Much of my work with clients involves incorporating positive thinking into their daily lives. There are times in life when thinking positively can seem nearly impossible. For many of us, this may feel like one of those times. I am not suggesting that we should avoid looking at our current situation realistically. In fact, I am a huge proponent of acceptance of the situation exactly as it is. You might say to yourself, “This is terrible.” In this case, you would be absolutely right!  Coming to terms with our current reality is a critical exercise. It is even more imperative to recognize that things are constantly changing and the situation as it is right now, will also change. This is where you can learn to harness the power of positive thinking.

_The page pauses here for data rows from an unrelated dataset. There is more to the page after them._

/-- Format F1 with a DST operand. -/
theorem oneDst (mk : Dst → Instr) (henc : ∀ d, (mk d).WellFormed ∧ encode (mk d) = op :: encodeDst d) :
    ReadsInstr op (decodeOneDst mk) := by
  intro bs rest i h
  obtain ⟨⟨d, tail⟩, hdst, hi⟩ := eq_ok_of_bind_eq_ok h
  cases hi
  exact (henc d).imp_right fun hop => by rw [hop, ReadsEncoding.dst hdst]; rfl

/-- Format F2 with a DST and a SRC operand. -/
theorem dstSrc (mk : Dst → Src → Instr)
    (henc : ∀ d r, (mk d r).WellFormed ∧ encode (mk d r) = op :: (encodeDst d ++ encodeSrc r)) :
    ReadsInstr op (decodeDstSrc mk) := by
  intro bs rest i h
  obtain ⟨⟨d, tail⟩, hdst, h⟩ := eq_ok_of_bind_eq_ok h
  obtain ⟨⟨r, tail⟩, hsrc, hi⟩ := eq_ok_of_bind_eq_ok h
  cases hi
  refine (henc d r).imp_right fun hop => ?_
  rw [hop, ReadsEncoding.dst hdst, ReadsEncoding.src hsrc, List.cons_append, List.append_assoc]

/-- Format F2 with two SRC operands. -/
theorem srcSrc (mk : Src → Src → Instr)
    (henc : ∀ a b, (mk a b).WellFormed ∧ encode (mk a b) = op :: (encodeSrc a ++ encodeSrc b)) :
    ReadsInstr op (decodeSrcSrc mk) := by
  intro bs rest i h
  obtain ⟨⟨a, tail⟩, ha, h⟩ := eq_ok_of_bind_eq_ok h
  obtain ⟨⟨b, tail⟩, hb, hi⟩ := eq_ok_of_bind_eq_ok h
  cases hi
  refine (henc a b).imp_right fun hop => ?_
  rw [hop, ReadsEncoding.src ha, ReadsEncoding.src hb, List.cons_append, List.append_assoc]

end ReadsInstr

/-- R93: a number decodes to a well-formed instruction that is encoded with that number. -/
theorem decodeSysno_spec (n : Byte) : (decodeSysno n).WellFormed ∧ encode (decodeSysno n) = [0x50, n] := by
  by_cases hn : UnassignedSysno n
  · rw [decodeSysno_of_unassigned hn]
    exact ⟨hn, rfl⟩
  · have hassigned : ∀ k < 0x0C, (decodeSysno (BitVec.ofNat 8 k)).wellFormed = true ∧
        encode (decodeSysno (BitVec.ofNat 8 k)) = [0x50, BitVec.ofNat 8 k] := by decide
    have hk := hassigned n.toNat (Nat.lt_of_not_le hn)
    rwa [BitVec.ofNat_toNat, BitVec.setWidth_eq, Instr.wellFormed_iff] at hk

/-- Format FS. -/
theorem ReadsInstr.system : ReadsInstr 0x50 decodeSystem := by
  intro bs rest i h
  cases bs with
  | nil => cases h
  | cons n bs =>
    cases h
    obtain ⟨hwf, henc⟩ := decodeSysno_spec n
    exact ⟨hwf, by rw [henc]; rfl⟩

/-- D16: bytes that decode are the encoding of the decoded instruction and what follows it. Opcode by opcode, by the format
of R82. -/
theorem eq_encode_of_decode {bs rest : List Byte} {i : Instr} (h : decode bs = .ok (i, rest)) :
    i.WellFormed ∧ bs = encode i ++ rest := by
  cases bs with
  | nil => cases h
  | cons op bs =>
    unfold decode at h
    dsimp only at h
    split at h
    · exact ReadsInstr.bare .halt ⟨trivial, rfl⟩ h
    · exact ReadsInstr.dstSrc .mov (fun _ _ => ⟨trivial, rfl⟩) h
    · exact ReadsInstr.dstSrc .add (fun _ _ => ⟨trivial, rfl⟩) h
    · exact ReadsInstr.dstSrc .sub (fun _ _ => ⟨trivial, rfl⟩) h
    · exact ReadsInstr.oneSrc .mul (fun _ => ⟨trivial, rfl⟩) h
    · exact ReadsInstr.oneDst .inc (fun _ => ⟨trivial, rfl⟩) h
    · exact ReadsInstr.oneDst .dec (fun _ => ⟨trivial, rfl⟩) h
    · exact ReadsInstr.srcSrc .cmp (fun _ _ => ⟨trivial, rfl⟩) h
    · exact ReadsInstr.target .jmp (fun _ => ⟨trivial, rfl⟩) h
    · exact ReadsInstr.target .je (fun _ => ⟨trivial, rfl⟩) h
    · exact ReadsInstr.target .jne (fun _ => ⟨trivial, rfl⟩) h
    · exact ReadsInstr.target .jl (fun _ => ⟨trivial, rfl⟩) h
    · exact ReadsInstr.target .jle (fun _ => ⟨trivial, rfl⟩) h
    · exact ReadsInstr.target .jg (fun _ => ⟨trivial, rfl⟩) h
    · exact ReadsInstr.target .jge (fun _ => ⟨trivial, rfl⟩) h
    · exact ReadsInstr.target .loop (fun _ => ⟨trivial, rfl⟩) h
    · exact ReadsInstr.target .call (fun _ => ⟨trivial, rfl⟩) h
    · exact ReadsInstr.bare .ret ⟨trivial, rfl⟩ h
    · exact ReadsInstr.oneSrc .push (fun _ => ⟨trivial, rfl⟩) h
    · exact ReadsInstr.oneDst .pop (fun _ => ⟨trivial, rfl⟩) h
    · exact ReadsInstr.system h
    · cases h

/-! ### Encodings are read back -/

/-- Format FT. -/
theorem decodeTarget_encodeWord (mk : Word → Instr) (t : Word) (rest : List Byte) :
    decodeTarget mk (encodeWord t ++ rest) = .ok (mk t, rest) :=
  congrArg (· >>= _) (takeWord_encodeWord t rest)

/-- Format F1 with a SRC operand. -/
theorem decodeOneSrc_encodeSrc (mk : Src → Instr) (r : Src) (rest : List Byte) :
    decodeOneSrc mk (encodeSrc r ++ rest) = .ok (mk r, rest) :=
  congrArg (· >>= _) (decodeSrc_encodeSrc r rest)

/-- Format F1 with a DST operand. -/
theorem decodeOneDst_encodeDst (mk : Dst → Instr) (d : Dst) (rest : List Byte) :
    decodeOneDst mk (encodeDst d ++ rest) = .ok (mk d, rest) :=
  congrArg (· >>= _) (decodeDst_encodeDst d rest)

/-- Format F2 with a DST and a SRC operand. -/
theorem decodeDstSrc_encode (mk : Dst → Src → Instr) (d : Dst) (r : Src) (rest : List Byte) :
    decodeDstSrc mk (encodeDst d ++ encodeSrc r ++ rest) = .ok (mk d r, rest) := by
  rw [List.append_assoc]
  exact (congrArg (· >>= _) (decodeDst_encodeDst d _)).trans (decodeOneSrc_encodeSrc (mk d) r rest)

/-- Format F2 with two SRC operands. -/
theorem decodeSrcSrc_encode (mk : Src → Src → Instr) (a b : Src) (rest : List Byte) :
    decodeSrcSrc mk (encodeSrc a ++ encodeSrc b ++ rest) = .ok (mk a b, rest) := by
  rw [List.append_assoc]
  exact (congrArg (· >>= _) (decodeSrc_encodeSrc a _)).trans (decodeOneSrc_encodeSrc (mk a) b rest)

/-- Settles O8: by the format of each instruction; a well-formed `syscall` has a number that none of the twelve takes. -/
theorem decodeEncodeRoundTrip : Obligations.DecodeEncodeRoundTrip := by
  intro i rest hwf
  cases i with
  | mov d r => exact decodeDstSrc_encode .mov d r rest
  | add d r => exact decodeDstSrc_encode .add d r rest
  | sub d r => exact decodeDstSrc_encode .sub d r rest
  | cmp a b => exact decodeSrcSrc_encode .cmp a b rest
  | mul r => exact decodeOneSrc_encodeSrc .mul r rest
  | push r => exact decodeOneSrc_encodeSrc .push r rest
  | inc d => exact decodeOneDst_encodeDst .inc d rest
  | dec d => exact decodeOneDst_encodeDst .dec d rest
  | pop d => exact decodeOneDst_encodeDst .pop d rest
  | jmp t => exact decodeTarget_encodeWord .jmp t rest
  | je t => exact decodeTarget_encodeWord .je t rest
  | jne t => exact decodeTarget_encodeWord .jne t rest
  | jl t => exact decodeTarget_encodeWord .jl t rest
  | jle t => exact decodeTarget_encodeWord .jle t rest
  | jg t => exact decodeTarget_encodeWord .jg t rest
  | jge t => exact decodeTarget_encodeWord .jge t rest
  | loop t => exact decodeTarget_encodeWord .loop t rest
  | call t => exact decodeTarget_encodeWord .call t rest
  | syscall n => exact (decode_syscall n rest).trans (by rw [decodeSysno_of_unassigned hwf])
  | _ => rfl

/-- R80, R81, for every instruction: the family `Laws.EncodedLength` gathered. -/
theorem encodedLength (i : Instr) : Laws.EncodedLength.Statement i := by
  cases i with
  | mov d r => exact Laws.EncodedLength.mov d r
  | add d r => exact Laws.EncodedLength.add d r
  | sub d r => exact Laws.EncodedLength.sub d r
  | cmp a b => exact Laws.EncodedLength.cmp a b
  | mul r => exact Laws.EncodedLength.mul r
  | push r => exact Laws.EncodedLength.push r
  | inc d => exact Laws.EncodedLength.inc d
  | dec d => exact Laws.EncodedLength.dec d
  | pop d => exact Laws.EncodedLength.pop d
  | _ => exact ⟨rfl, by simp [Instr.length]⟩

/-- R80: an instruction has one to seven bytes. -/
theorem length_encode (i : Instr) : (encode i).length = i.length ∧ 1 ≤ i.length ∧ i.length ≤ maxInstrBytes := by
  obtain ⟨hlength, hformat⟩ := encodedLength i
  have hrange : ∀ n ∈ [1, 2, 3, 4, 5, 7], 1 ≤ n ∧ n ≤ maxInstrBytes := by decide
  exact ⟨hlength, hrange _ hformat⟩

/-- Settles O9: what the decoder reads, and the length of an encoding. -/
theorem encodingIsUnique : Obligations.EncodingIsUnique := by
  intro bs rest i h
  obtain ⟨hwf, hbs⟩ := eq_encode_of_decode h
  exact ⟨hwf, hbs, length_encode i⟩

/-- Settles O10: each of the seven byte strings is an encoding, so it is read back. -/
theorem workedEncodingsDecode : Obligations.WorkedEncodingsDecode :=
  ⟨decodeEncodeRoundTrip (.mov (.reg .ax) (.mem (.fpRel 0xFFFE))) [] trivial,
    decodeEncodeRoundTrip (.mov (.mem (.abs 0x0100)) (.imm 0x1234)) [] trivial,
    decodeEncodeRoundTrip (.add (.mem (.ind .bx)) (.reg .cx)) [] trivial,
    decodeEncodeRoundTrip (.cmp (.reg .ax) (.imm 0xFFFF)) [] trivial,
    decodeEncodeRoundTrip (.loop 0x0008) [] trivial, decodeEncodeRoundTrip (.pop (.reg .fp)) [] trivial,
    decodeEncodeRoundTrip .sysPrintInt [] trivial⟩

namespace Machine

/-- Settles O6: the decoder reads the instruction back from the bytes at `pc`, which fetch delivers. -/
theorem stepRunsTheInstructionAtPc : Obligations.StepRunsTheInstructionAtPc := by
  intro s i hrun hpar hwf hcode
  obtain ⟨hlength, -, hmax⟩ := length_encode i
  exact step_of_decode_ok hrun hpar hcode (hlength.trans_le hmax) fun rest => decodeEncodeRoundTrip i rest hwf

end Machine

end Sys2Proof
end

section
/-! SUPPORT. All that an instruction can do to the state, whichever it is (10_state.md sections 4 to 7), what every step and every
run keeps, and O2, O3, O4, O5, O7, O51, O52, O54, O55 and O56. -/

namespace Sys2Proof

/-! ### Classes of instructions -/

/-- R84, R90: the destination is a word of memory. -/
def Dst.isMem : Dst → Bool
  | .reg _ => false
  | .mem _ => true

/-- R93: the row `SYSCALL` and the twelve rows that refine it. -/
def Instr.isSyscall : Instr → Bool
  | .syscall _ | .sysAtoi | .sysPrintInt | .sysPrintChar | .sysPrintString | .sysExit | .sysReadFile | .sysClearScreen
  | .sysSetColor | .sysDrawRect | .sysDrawCircle | .sysDrawLine | .sysPaintDisplay => true
  | _ => false

/-- R32: the instructions of the execution engine that store a word. -/
def Instr.storesWord : Instr → Bool
  | .mov d _ | .add d _ | .sub d _ | .inc d | .dec d | .pop d => d.isMem
  | .call _ | .push _ => true
  | _ => false

/-- R26: the six flag writers. -/
def Instr.writesFlags : Instr → Bool
  | .add _ _ | .sub _ _ | .inc _ | .dec _ | .mul _ | .cmp _ _ => true
  | _ => false

/-- Every `SYSCALL` is a named one or has the general form. -/
theorem Instr.syscall_or_named {i : Instr} (h : i.isSyscall = true) : (∃ n, i = .syscall n) ∨ i ∈ namedSyscalls := by
  cases i with
  | syscall n => exact .inl ⟨n, rfl⟩
  | sysAtoi | sysPrintInt | sysPrintChar | sysPrintString | sysExit | sysReadFile | sysClearScreen | sysSetColor
  | sysDrawRect | sysDrawCircle | sysDrawLine | sysPaintDisplay => exact .inr (by decide)
  | _ => cases h

namespace Machine

/-! ### No result is zero and negative -/

theorem not_zero_and_negative (r : Word) : (r == 0 && r.msb) = false := by
  by_cases hr : r = 0
  · rw [hr]; rfl
  · rw [beq_eq_false_iff_ne.mpr hr, Bool.false_and]

/-- 95_test_vectors.md section 2.4: the law `f` never sets `ZF` and `NF` together. -/
def FlagLaw (f : Word → Word → AluOut) : Prop := ∀ a b, ((f a b).flags.zf && (f a b).flags.nf) = false

theorem addFlags_law : FlagLaw addFlags := fun _ _ => not_zero_and_negative _

theorem subFlags_law : FlagLaw subFlags := fun _ _ => not_zero_and_negative _

theorem mulFlags_law : FlagLaw mulFlags := fun _ _ => not_zero_and_negative _

/-! ### The instructions of the execution engine -/

/-- From `s` to `t` memory stays, or, if `may` allows it, one word that exists is stored. -/
def State.StoresOnlyIf (s t : State) (may : Bool) : Prop :=
  t.mem = s.mem ∨ may = true ∧ ∃ a v, s.WordInRange a ∧ t.mem = (s.storeWord a v).mem

theorem State.storesOnlyIf_putDst {s : State} {d : Dst} (v : Word) (hd : s.DstInRange d) :
    s.StoresOnlyIf (s.putDst d v) d.isMem := by
  cases d with
  | reg r => exact .inl rfl
  | mem m => exact .inr ⟨rfl, s.ea m, v, hd, rfl⟩

theorem State.storesOnlyIf_putPopped {s : State} {d : Dst} (v : Word) (hd : s.DstInRange d) :
    s.StoresOnlyIf (s.putPopped d v) d.isMem := by
  cases d with
  | reg r => exact .inl rfl
  | mem m => exact .inr ⟨rfl, s.ea m, v, hd, rfl⟩

theorem State.storesOnlyIf_pushed {s : State} (v : Word) (hcan : s.CanPush) : s.StoresOnlyIf (s.pushed v) true :=
  .inr ⟨rfl, s.pushAddr, v, hcan.wordInRange, rfl⟩

/-- All that the instruction `i` of the execution engine can do to memory, the flags, `STATUS` and what is outside the
engine. -/
structure EngineEffect (i : Instr) (s t : State) : Prop where
  outside : s.SameOutside t
  mem : s.StoresOnlyIf t i.storesWord
  flags : t.flags = s.flags ∨ i.writesFlags = true ∧ (t.flags.zf && t.flags.nf) = false
  status : t.status = s.status ∨ i = .halt ∨ ∃ f, t = s.fail f

namespace EngineEffect

variable {i : Instr} {s t : State}

theorem fail (i : Instr) (s : State) (f : Failure) : EngineEffect i s (s.fail f) :=
  ⟨⟨rfl, rfl, rfl, rfl, rfl, rfl⟩, .inl rfl, .inl rfl, .inr (.inr ⟨f, rfl⟩)⟩

theorem of_combines {f : Word → Word → AluOut} {d : Dst} {r : Src} (hi : Combines i f d r) (hlaw : FlagLaw f)
    (hstores : i.storesWord = d.isMem) (hflags : i.writesFlags = true) (h : exec i s = .next t) : EngineEffect i s t := by
  rcases hi.exec_cases s with ⟨hd, -, hexec⟩ | ⟨-, hexec⟩ <;> cases h.symm.trans hexec
  · obtain ⟨hlawful, ⟨-, hstatus⟩, houtside⟩ := s.combined_other i f d r
    exact ⟨houtside, hstores ▸ State.storesOnlyIf_putDst _ hd, .inr ⟨hflags, hlawful ▸ hlaw _ _⟩, .inl hstatus⟩
  · exact fail i s _

theorem of_jumpsWhen {target : Word} {cond : Flags → Bool} (hi : JumpsWhen i target cond) (h : exec i s = .next t) :
    EngineEffect i s t := by
  cases h.symm.trans (hi s)
  exact ⟨by simp [State.SameOutside], .inl (State.jumpIf_mem _ _ _), .inl (State.jumpIf_flags _ _ _),
    .inl (State.jumpIf_status _ _ _)⟩
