-- ==== Sys2Proof/Machine/Step.lean ====
section
/-! DEFINITION. The step of the machine and the placing of a word, both defined in Engine.lean. -/

namespace Sys2Proof.Machine

/-- One step of the machine. -/
def step (s : State) : Host.Outcome State Fault Refusal := cycle s

/-- The state whose next step runs the operation that a word of the opcode table stands for. The engine
does not fetch (R23): a command word is presented on the ports, a micro-operation word is met by the
sequencer's position (log entry 11). -/
def State.withFetchWord (s : State) (nbits w : Nat) : State := placeWord nbits w s

end Sys2Proof.Machine
end

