-- ==== Sys2Proof/Machine/Ports.lean ====
section
/-! DEFINITION. The host's moves (70_reset_and_hazards.md R137) and a run as a finite sequence of host
events and engine steps (R130). -/

namespace Sys2Proof.Machine

/-- What can happen next in a run (R17, R130). Reading the result is no entry: it changes nothing
(R129) and is the function `State.dout`. -/
inductive Action where
  /-- The host presents RESET (R122). -/
  | reset
  /-- The host presents START with a command code, a block and a key (R125). -/
  | start (cmd : BitVec 1) (din : Block) (key : Key)
  /-- The host changes the levels of `cmd`, `din` and `key` and requests nothing (R127). -/
  | drive (cmd : BitVec 1) (din : Block) (key : Key)
  /-- No host event: the engine steps if it is `BUSY` (R82, R91, R121). -/
  | engine
deriving DecidableEq, Repr

/-- The ports with the given levels of `cmd`, `din` and `key`. -/
def drivePorts (cmd : BitVec 1) (din : Block) (key : Key) (s : State) : State :=
  { s with cmdPort := cmd, dinPort := din, keyPort := key }

/-- One action: the host's part on the ports, and the step that takes it. -/
def act (a : Action) (s : State) : Host.Outcome State Fault Refusal :=
  match a with
  | .reset => step { s with resetPort := true }
  | .start cmd din key => step { drivePorts cmd din key s with startPort := true }
  | .drive cmd din key => .next (drivePorts cmd din key s)
  | .engine => step s

/-- A run: the actions one after another, stopping at the first that does not answer a next state. -/
def runActions : List Action → State → Host.Outcome State Fault Refusal
  | [], s => .next s
  | a :: rest, s =>
    match act a s with
    | .next t => runActions rest t
    | .fault f => .fault f
    | .refused r => .refused r

/-- `n` steps of the machine, with no host event between them but what stands on the ports at the start. -/
def steps : Nat → State → Host.Outcome State Fault Refusal
  | 0, s => .next s
  | n + 1, s =>
    match step s with
    | .next t => steps n t
    | .fault f => .fault f
    | .refused r => .refused r

end Sys2Proof.Machine
end

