-- ==== Sys2Proof/Laws/Tables.lean ====
section
/-! SUPPORT. The construction of an instance: a table that passes the checks of 00_scope.md R13 always
passes the defining equation of its inverse (R12). -/

namespace Sys2Proof.Machine

/-- An entry of the table made of a list is the list's number at that place. -/
theorem tableOf_read (entries : List Nat) (a : Group) :
    Table.read (tableOf entries) a = BitVec.ofNat 3 (entries.getD a.toNat 0) := by
  have ha : a ∈ groups := mem_groups a
  simp only [groups, List.mem_cons, List.not_mem_nil, or_false] at ha
  rcases ha with rfl | rfl | rfl | rfl | rfl | rfl | rfl | rfl <;> rfl

/-- An entry of the inverse table is where the forward table holds it. -/
theorem invertTable_read (t : Table) (w : Group) : Table.read (invertTable t) w = entryIndex t w := by
  have hw : w ∈ groups := mem_groups w
  simp only [groups, List.mem_cons, List.not_mem_nil, or_false] at hw
  rcases hw with rfl | rfl | rfl | rfl | rfl | rfl | rfl | rfl <;> rfl

/-- For an injective table, the place of the entry at `v` is `v`. -/
theorem entryIndex_read {t : Table} (ht : Function.Injective (Table.read t)) (v : Group) :
    entryIndex t (Table.read t v) = v := by
  unfold entryIndex
  cases h : groups.find? (fun u => Table.read t u == Table.read t v) with
  | none =>
    rw [List.find?_eq_none] at h
    simpa using h v (mem_groups v)
  | some u =>
    have := List.find?_some h
    exact ht (by simpa using this)

/-- Distinct numbers below 8 make an injective table (R13). -/
theorem tableOf_injective {entries : List Nat} (hl : entries.length = 8) (hr : ∀ e ∈ entries, e < 8)
    (hd : entries.Nodup) : Function.Injective (Table.read (tableOf entries)) := by
  intro a b hab
  have key : ∀ c : Group, c.toNat < entries.length := fun c => by rw [hl]; exact c.isLt
  have val : ∀ c : Group, entries.getD c.toNat 0 < 8 := fun c => by
    rw [List.getD_eq_getElem _ _ (key c)]; exact hr _ (List.getElem_mem _)
  rw [tableOf_read, tableOf_read] at hab
  have h := congrArg BitVec.toNat hab
  rw [BitVec.toNat_ofNat, BitVec.toNat_ofNat, Nat.mod_eq_of_lt (val a), Nat.mod_eq_of_lt (val b),
    List.getD_eq_getElem _ _ (key a), List.getD_eq_getElem _ _ (key b)] at h
  exact BitVec.eq_of_toNat_eq ((List.Nodup.getElem_inj_iff hd).mp h)

/-- A positive round count and a table of eight distinct numbers below 8 pass the check on the
constants (R12, R13). -/
theorem constantsOk_of_checks {rounds : Nat} {entries : List Nat} (h1 : 1 ≤ rounds)
    (hl : entries.length = 8) (hr : ∀ e ∈ entries, e < 8) (hd : entries.Nodup) :
    constantsOk rounds (tableOf entries) (invertTable (tableOf entries)) = true := by
  simp only [constantsOk, Bool.and_eq_true, decide_eq_true_eq, List.all_eq_true, beq_iff_eq]
  refine ⟨h1, fun v _ => ?_⟩
  rw [invertTable_read, entryIndex_read (tableOf_injective hl hr hd)]

/-- The last test of `buildInstance` never refuses what has passed the checks of R13. -/
theorem buildInstance_ok {rounds : Nat} {entries : List Nat} (h1 : 1 ≤ rounds)
    (hl : entries.length = 8) (hr : ∀ e ∈ entries, e < 8) (hd : entries.Nodup) :
    buildInstance rounds entries =
      .ok ⟨rounds, tableOf entries, invertTable (tableOf entries), constantsOk_of_checks h1 hl hr hd⟩ := by
  simp [buildInstance, roundsOk, tableLengthOk, tableRangeOk, tableDistinctOk, Nat.one_le_iff_ne_zero.mp h1,
    hl, hd, constantsOk_of_checks h1 hl hr hd]
  exact hr

end Sys2Proof.Machine
end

It is okay to be scared, angry, restless, and frustrated. This situation may call for any of those feelings at any given moment. The best thing you can do is acknowledge you are feeling that way, and give yourself permission to feel it fully, no matter how uncomfortable it may be. The next step after feeling the emotion fully is absolutely crucial. Commit to yourself that you will not stay there with that negative emotion. Tell yourself that you will not remain in that place of fear, anger, restlessness or frustration. In your mind, you may list all the reasons that justify that the situation is absolutely awful. When you find yourself doing that,  counter those thoughts with the things you still have to be grateful for even in trying times. For every negative feeling or thought, counter it with something positive. This will keep you from falling into a pattern of negative-thinking which can lead to more persistent issues relating to anxiety and depression. There is always something for which we can be grateful even when it seems like a complete stretch. Reach for that thing and hold it. Let it be your shield from the things that are not always going your way.

A practical way to jump start positive thinking is to keep a gratitude journal. You can take a few moments each day to write down three things you are grateful for. There is added benefit to doing this in the morning in order to begin the day from a place of positivity. You can re-read those three things again before bed to help offset any negative feelings that may have come up throughout the day.

A final note

We will always be faced with problems in our lives. Usually, these problems affect us individually at varying times, but our experiences are universal. Right now we are facing a big problem together. Your worry at this time is shared by many. Your hope is shared by many also. My hope is that you may find comfort in that. Someone in the world is feeling exactly what you are feeling right now, no matter what that feeling may be. Please remember that whatever you feel at this moment is absolutely okay. If the tips provided in this post do not help to alleviate some of the stress around the present circumstance, please reach out for support. There is so much available. We will all get through this, together.